» INFORMATION SHOWN:

/-- The values that a round close forms from a mast's ring and keeps with them (R49, R52, R53): `m` stands
with the lead mast's latest direction and the gust parameters in force. -/
structure MastJudged (leadDir : Option Nat) (gThr gExc : Nat) (m : Mast) : Prop where
  present : m.summary.present = (m.ring.filterMap id).length
  available : m.summary.available = decide (4 ≤ m.summary.present)
  none_ : m.ring.filterMap id = [] →
    m.summary.peak = none ∧ m.summary.gustDir = none ∧ m.summary.latestDir = none
  peak : ∀ x ∈ m.ring.filterMap id, ∃ q, m.summary.peak = some q ∧ x.speed ≤ q
  gustDir : ∀ q, m.summary.peak = some q → ∃ before x later, m.ring.filterMap id = before ++ x :: later
    ∧ x.speed = q ∧ m.summary.gustDir = some x.direction ∧ ∀ y ∈ later, y.speed ≠ q
  latestDir : m.summary.latestDir = (m.ring.filterMap id).getLast?.map (fun x => x.direction)
  fields : m.summary.disagree = m.disagree ∧ m.summary.heater = m.heater
    ∧ m.summary.doubtful = decide (12 ≤ m.disagree)
  effective : m.summary.available = true →
    m.summary.effGust = (if m.summary.doubtful then leadDir else m.summary.gustDir)
      ∧ m.summary.effLatest = (if m.summary.doubtful then leadDir else m.summary.latestDir)
  absent : m.summary.available = false → m.summary.effGust = none ∧ m.summary.effLatest = none
  gusting : m.summary.gusting = true ↔ m.summary.available = true
    ∧ ∃ q mean, m.summary.peak = some q ∧ m.summary.mean = some mean ∧ gThr ≤ q ∧ mean + gExc ≤ q

/-- What a round close makes of the masts (R49 to R54, R64): each mast's values, the lead mast as the
available one of the highest mean and the lowest slot among equals, the wind-blind flag, the disagreement
counters of the other available masts, and the counted gusts. [Log 17: a close taken before every slot has
ended.] -/
def Obligations.RoundCloseJudgesTheWind : Prop :=
  ∀ (s : State) (p : Progress), s.flc.mode.runs = true → s.flc.progress = some p → p.closed = false →
    s.TablesOk → s.GustsOk →
    ∃ t, exec .roundClose s = .next t
      ∧ (∀ m ∈ t.wgt.masts,
          MastJudged t.wgt.site.leadDir t.cau.site.gThr t.cau.site.gExc m
          ∧ (∀ id, m.summary.counted = some id ↔ ∃ g ∈ t.wgt.gusts, g.id = id ∧ m.slot ∈ g.members
              ∧ (g.state = .confirmed ∨ (g.state = .opened ∧ t.wgt.site.available = 1))))
      ∧ t.wgt.site.available = (t.wgt.masts.filter (fun m => m.summary.available)).length
      ∧ t.wgt.windBlind = t.wgt.site.lead.isNone
      ∧ (t.wgt.site.lead = none →
          t.wgt.site.available = 0 ∧ t.wgt.site.leadMean = none ∧ t.wgt.site.leadDir = none)
      ∧ (∀ n, t.wgt.site.lead = some n → ∃ m, t.mast n = some m ∧ m.summary.available = true
          ∧ t.wgt.site.leadMean = m.summary.mean ∧ t.wgt.site.leadDir = m.summary.latestDir
          ∧ ∀ x ∈ t.wgt.masts, x.summary.available = true →
              x.summary.mean.getD 0 < m.summary.mean.getD 0
              ∨ (x.summary.mean.getD 0 = m.summary.mean.getD 0 ∧ n ≤ x.slot))
      ∧ (∀ n m m', (s.closing p).mast n = some m → t.mast n = some m' →
          (t.wgt.site.lead = none ∨ t.wgt.site.lead = some n ∨ m'.summary.available = false
            ∨ m'.summary.mean.getD 0 < 30 → m'.disagree = m.disagree)
          ∧ (∀ leadDir dir, t.wgt.site.lead ≠ some n → m'.summary.available = true →
              30 ≤ m'.summary.mean.getD 0 → t.wgt.site.leadDir = some leadDir →
              m'.summary.latestDir = some dir →
              m'.disagree = (if 60 < angleBetween dir leadDir then min 15 (m.disagree + 1) else 0)))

» ASSIGNMENT:
Output all lines from the beginning of the data up to the line holding "structure MastJudged (leadDir", that line included, exactly as written.

» SOLVED EXERCISE:
/-- The values that a round close forms from a mast's ring and keeps with them (R49, R52, R53): `m` stands
with the lead mast's latest direction and the gust parameters in force. -/
structure MastJudged (leadDir : Option Nat) (gThr gExc : Nat) (m : Mast) : Prop where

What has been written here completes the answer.